Modelled diffusive fluxes were validated with directly measured CH4 fluxes available in GRiMeDB. GRiMeDB includes about 7,300 diffusive flux measurements, and we selected observations that overlapped the river reaches present in GRADES (distance from the sampling site to the river reach is below 500 m) and compared the measured and modelled fluxes. For this exercise, we excluded the unclear methods used for k600 estimation (k method in GRiMeDB indicated as ‘other’ or ‘not determined’). We also aggregated observations for a given reach of GRADES using mean values if multiple empirical observations were available, and we matched the monthly estimate to the month of the sampling date. This analysis (Extended Data Fig. 9a) shows that the modelled flux estimates fall within a similar magnitude as measured fluxes but were less variable and weakly related. Specifically, measured fluxes spanned seven orders of magnitude, whereas modelled fluxes were more constrained (two orders of magnitude). But both the modelled and measured fluxes are not entirely comparable. On the one hand, measured fluxes are often performed using chambers that have a small footprint (<10 m2) or using hydraulic equations with measured local slope and velocity, both of which capture local hydrological processes on a given day. On the other hand, modelled fluxes rely on modelled average monthly discharge as well as river slope along a long reach (4–6 km) to obtain a k600, together with the modelled CH4 concentrations to calculate the flux. A fairer comparison would be to select occasions when the k600 is similar for a given reach. When we compare measured and modelled fluxes for a given site for which the k600 are comparable (modelled k600 is between 0.5 and 1.5 times the measured k600; Extended Data Fig. 9b, black points), the relationship between the two flux estimates is evident (R2 = 0.63). The slope of this regression equation is 0.51 (Extended Data Fig. 9b, equation in the panel), indicating that the model overestimates fluxes at low values and underestimates fluxes at high values, but with a strong and notable relationship.

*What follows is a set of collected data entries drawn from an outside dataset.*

-- ==== Sys2Proof/Machine/Scalar.lean ====
section
/-! DEFINITION. Scalar forms (spec/11 R155-R163). -/

namespace Sys2Proof.Machine
open Sys2Proof

/-- NOP (spec/05 R69). -/
def execNop (h : Hd) (s : State) : Out := issue h (fun _ => .go) (fun s => s) s

/-- A scalar result of latency l from the context at issue (R153). -/
def scalar (h : Hd) (l d : Nat) (f : Ctx → W64) (s : State) : Out := issueFly h l (fun c => .sreg d (f c)) s

-- R155
def execAdd (h : Hd) (d a b : Nat) (s : State) : Out := scalar h 1 d (fun c => c.reg a + c.reg b) s
def execSub (h : Hd) (d a b : Nat) (s : State) : Out := scalar h 1 d (fun c => c.reg a - c.reg b) s
def execAnd (h : Hd) (d a b : Nat) (s : State) : Out := scalar h 1 d (fun c => c.reg a &&& c.reg b) s
def execOr (h : Hd) (d a b : Nat) (s : State) : Out := scalar h 1 d (fun c => c.reg a ||| c.reg b) s
def execXor (h : Hd) (d a b : Nat) (s : State) : Out := scalar h 1 d (fun c => c.reg a ^^^ c.reg b) s
def execAndn (h : Hd) (d a b : Nat) (s : State) : Out := scalar h 1 d (fun c => c.reg a &&& ~~~(c.reg b)) s
def execShl (h : Hd) (d a b : Nat) (s : State) : Out := scalar h 1 d (fun c => c.reg a <<< bf (c.reg b) 0 6) s
def execShr (h : Hd) (d a b : Nat) (s : State) : Out := scalar h 1 d (fun c => c.reg a >>> bf (c.reg b) 0 6) s
def execSar (h : Hd) (d a b : Nat) (s : State) : Out :=
  scalar h 1 d (fun c => (c.reg a).sshiftRight (bf (c.reg b) 0 6)) s
def execRol (h : Hd) (d a b : Nat) (s : State) : Out :=
  scalar h 1 d (fun c => (c.reg a).rotateLeft (bf (c.reg b) 0 6)) s
def execMin (h : Hd) (d a b : Nat) (s : State) : Out :=
  scalar h 1 d (fun c => if (c.reg b).slt (c.reg a) then c.reg b else c.reg a) s
def execMax (h : Hd) (d a b : Nat) (s : State) : Out :=
  scalar h 1 d (fun c => if (c.reg a).slt (c.reg b) then c.reg b else c.reg a) s
def execMinu (h : Hd) (d a b : Nat) (s : State) : Out :=
  scalar h 1 d (fun c => if (c.reg b).ult (c.reg a) then c.reg b else c.reg a) s
def execMaxu (h : Hd) (d a b : Nat) (s : State) : Out :=
  scalar h 1 d (fun c => if (c.reg a).ult (c.reg b) then c.reg b else c.reg a) s

/-- Number of leading zero bits, 0-64. -/
def clz64 (v : W64) : W64 := w64 (64 - bitLen v.toNat)
/-- Number of one bits of the n low bits. -/
def popcount : Nat → Nat → Nat
  | 0, _ => 0
  | n + 1, v => v % 2 + popcount n (v / 2)

def execClz (h : Hd) (d a : Nat) (s : State) : Out := scalar h 1 d (fun c => clz64 (c.reg a)) s
def execPopc (h : Hd) (d a : Nat) (s : State) : Out := scalar h 1 d (fun c => w64 (popcount 64 (c.reg a).toNat)) s
def execMov (h : Hd) (d a : Nat) (s : State) : Out := scalar h 1 d (fun c => c.reg a) s

-- R156
/-- Bits 127:64 of a signed product. -/
def mulHigh (a b : W64) : W64 := ((a.signExtend 128 * b.signExtend 128) >>> 64).truncate 64
/-- Bits 127:64 of an unsigned product. -/
def mulHighU (a b : W64) : W64 := ((a.zeroExtend 128 * b.zeroExtend 128) >>> 64).truncate 64
/-- Signed quotient: truncated toward zero; all ones for a zero divisor; the dividend when it overflows. -/
def divS (a b : W64) : W64 := if b = 0 then BitVec.allOnes 64 else BitVec.ofInt 64 (a.toInt.tdiv b.toInt)
/-- Signed remainder: the dividend for a zero divisor; the dividend's sign. -/
def remS (a b : W64) : W64 := if b = 0 then a else BitVec.ofInt 64 (a.toInt.tmod b.toInt)
/-- Unsigned quotient. -/
def divU (a b : W64) : W64 := if b = 0 then BitVec.allOnes 64 else w64 (a.toNat / b.toNat)
/-- Unsigned remainder. -/
def remU (a b : W64) : W64 := if b = 0 then a else w64 (a.toNat % b.toNat)

def execMul (h : Hd) (d a b : Nat) (s : State) : Out := scalar h 3 d (fun c => c.reg a * c.reg b) s
def execMulh (h : Hd) (d a b : Nat) (s : State) : Out := scalar h 3 d (fun c => mulHigh (c.reg a) (c.reg b)) s
def execMulhu (h : Hd) (d a b : Nat) (s : State) : Out := scalar h 3 d (fun c => mulHighU (c.reg a) (c.reg b)) s
def execDiv (h : Hd) (d a b : Nat) (s : State) : Out := scalar h 20 d (fun c => divS (c.reg a) (c.reg b)) s
def execDivu (h : Hd) (d a b : Nat) (s : State) : Out := scalar h 20 d (fun c => divU (c.reg a) (c.reg b)) s
def execRem (h : Hd) (d a b : Nat) (s : State) : Out := scalar h 20 d (fun c => remS (c.reg a) (c.reg b)) s
def execRemu (h : Hd) (d a b : Nat) (s : State) : Out := scalar h 20 d (fun c => remU (c.reg a) (c.reg b)) s

-- R157, R158
def execAddi (h : Hd) (d a imm : Nat) (s : State) : Out := scalar h 1 d (fun c => c.reg a + sx31 imm) s
def execMovi (h : Hd) (d imm : Nat) (s : State) : Out := scalar h 1 d (fun _ => sx31 imm) s
def execMovh (h : Hd) (d a imm : Nat) (s : State) : Out := scalar h 1 d (fun c => (c.reg a <<< 31) ||| w64 imm) s
def execShli (h : Hd) (d a n : Nat) (s : State) : Out := scalar h 1 d (fun c => c.reg a <<< n) s
def execShri (h : Hd) (d a n : Nat) (s : State) : Out := scalar h 1 d (fun c => c.reg a >>> n) s
def execSari (h : Hd) (d a n : Nat) (s : State) : Out := scalar h 1 d (fun c => (c.reg a).sshiftRight n) s

-- R159
/-- Field of w bits at lo, zeros beyond bit 63. -/
def bext64 (a : W64) (lo w : Nat) : W64 := (a >>> lo) &&& w64 (2 ^ w - 1)
/-- v with the field of w bits at lo replaced by a's low bits; bits beyond 63 are lost. -/
def bins64 (v a : W64) (lo w : Nat) : W64 :=
  let m : W64 := w64 (2 ^ w - 1) <<< lo
  (v &&& ~~~m) ||| ((a <<< lo) &&& m)

def execBext (h : Hd) (d a lo wm1 : Nat) (s : State) : Out := scalar h 1 d (fun c => bext64 (c.reg a) lo (wm1 + 1)) s
def execBins (h : Hd) (d a lo wm1 : Nat) (s : State) : Out :=
  scalar h 1 d (fun c => bins64 (c.reg d) (c.reg a) lo (wm1 + 1)) s
def execSetb (h : Hd) (d a p : Nat) (s : State) : Out := scalar h 1 d (fun c => c.reg a ||| (1 <<< p)) s
def execClrb (h : Hd) (d a p : Nat) (s : State) : Out := scalar h 1 d (fun c => c.reg a &&& ~~~((1 : W64) <<< p)) s

-- R160
/-- A compare: one bit of d lands at latency 1 (R154). -/
def cmpForm (h : Hd) (d p a b : Nat) (f : W64 → W64 → Bool) (s : State) : Out :=
  issueFly h 1 (fun c => .sbit d p (f (c.reg a) (c.reg b))) s

def execCmpeq (h : Hd) (d p a b : Nat) (s : State) : Out := cmpForm h d p a b (fun x y => x == y) s
def execCmpne (h : Hd) (d p a b : Nat) (s : State) : Out := cmpForm h d p a b (fun x y => x != y) s
def execCmplt (h : Hd) (d p a b : Nat) (s : State) : Out := cmpForm h d p a b (fun x y => x.slt y) s
def execCmpltu (h : Hd) (d p a b : Nat) (s : State) : Out := cmpForm h d p a b (fun x y => x.ult y) s
def execCmple (h : Hd) (d p a b : Nat) (s : State) : Out := cmpForm h d p a b (fun x y => x.sle y) s
def execCmpleu (h : Hd) (d p a b : Nat) (s : State) : Out := cmpForm h d p a b (fun x y => x.ule y) s

/-- SEL always executes; its guard field is the condition (R161). -/
def execSel (h : Hd) (d a b : Nat) (s : State) : Out :=
  issueFly Hd.plain 1 (fun c => .sreg d (if c.guard h then c.reg a else c.reg b)) s

-- local addresses (spec/09 R120, R123) ------------------------------------------------------------------------------

/-- Peer scratchpad address of a window address. -/
def Ctx.peerAddr (c : Ctx) (a : Nat) : Nat := (Tab.get Window.none c.windows (winOf a)).lbase + (a - 0x100000) % 0x100000

/-- BOUND of an access of n bytes at a local address (R120, R123). -/
def Ctx.localBad (c : Ctx) (addr : W64) (n : Nat) : Bool :=
  let a := addr.toNat
  if a < 0x100000 then decide (0x100000 < a + n)
  else if isWin a then
    decide (0x100000 < a % 0x100000 + n) || !(Tab.get Window.none c.windows (winOf a)).valid
      || decide (0x100000 < c.peerAddr a + n)
  else true

/-- The faults of a local access of n bytes with an alignment (R162, spec/13 R205). -/
def State.localChecks (s : State) (addr : W64) (n al : Nat) (acc : Acc) : List (Option (Nat × W64)) :=
  let a := addr.toNat
  [chk (s.ctx.localBad addr n) fcBound addr, chk (a % al != 0) fcAlign addr,
   if a < 0x100000 then (s.ownFault a n acc).map fun e => (e.1, w64 e.2) else none]

-- R162
/-- Address of LDS and STS. -/
def memAddr (c : Ctx) (a imm : Nat) : W64 := c.reg a + sx31 imm

/-- Issue of a remote load (spec/09 R123, spec/03 R49). -/
def State.remoteLoad (s : State) (addr n l : Nat) (dst : LoadDest) : State :=
  (s.pushOp pathF (.rload (winOf addr) addr n) .count 0 0).modCtx fun c => c.fly l (.rload s.nextId dst none)

def execLds (h : Hd) (d a imm : Nat) (s : State) : Out :=
  issue h (fun s => .of (s.localChecks (memAddr s.ctx a imm) 8 8 .read) .go)
    (fun s =>
      let addr := (memAddr s.ctx a imm).toNat
      if isWin addr then s.remoteLoad addr 8 4 (.sreg d)
      else s.modCtx fun c => c.fly 4 (.sreg d (w64 (leValue (c.spadRead addr 8))))) s

-- R163
/-- Whether a window has an allowance unit (R123). -/
def Ctx.allowed (c : Ctx) (a : Nat) : Bool :=
  let w := Tab.get Window.none c.windows (winOf a)
  decide (w.out < w.limit)

/-- A window store or an outbound CPW takes a unit. -/
def Ctx.takeUnit (c : Ctx) (a : Nat) : Ctx :=
  { c with windows := Tab.upd Window.none c.windows (winOf a) fun w => { w with out := w.out + 1 } }

/-- Issue of a window store of cells at local addresses (R123). -/
def State.windowStore (s : State) (addr : Nat) (l : List Host.Cell) (m3 : Bool := false) : State :=
  (s.pushOp pathF (.wstore (winOf addr) addr l) .count 0 0).modCtx fun c =>
    let c := c.takeUnit addr
    if m3 then c.modOp s.nextId fun o => { o with m3 := true } else c

/-- A store to the own scratchpad at issue + lat, or to a window. -/
def State.localStore (s : State) (path lat addr : Nat) (l : List Host.Cell) : State :=
  if isWin addr then s.windowStore addr l else s.modCtx fun c => c.fly lat (.store path l)

/-- Verdict of a store: its checks, then the allowance of a window. -/
def storeVerdict (addr : W64) (n al : Nat) (s : State) : Verdict :=
  .of (s.localChecks addr n al .write)
    (if isWin addr.toNat then freezeIf s (!s.ctx.allowed addr.toNat) .go else .go)

def execSts (h : Hd) (d a imm : Nat) (s : State) : Out :=
  issue h (fun s => storeVerdict (memAddr s.ctx a imm) 8 8 s)
    (fun s =>
      let addr := (memAddr s.ctx a imm).toNat
      s.localStore 0 2 addr (cellsFrom addr (leBytes 8 (s.ctx.reg d).toNat))) s

end Sys2Proof.Machine
end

Software used for the analysis

All data analysis, geographic information system processing, statistics and visualization were done using the R statistical software52 (v.4.1.1). Packages used were dplyr (v.1.0.7) for data wrangling53, ggplot2 (v.3.3.5) for visualization54, lubridate (v.1.7.10) for temporal data55, corr (v.0.4.3) to assess correlations in the data56, ggtext (v.0.1.1) for labelling figures57, ggpubr (v.0.4.0)58 and patchwork (v.1.1.1)59 for composing multipaneled figures, sf (v.1.0.3) for spatial analysis of vector data60, terra (v.1.4.11) for spatial analysis of raster data61 and rnaturalearth (v.0.1.0) for global base layers of rivers and oceans62.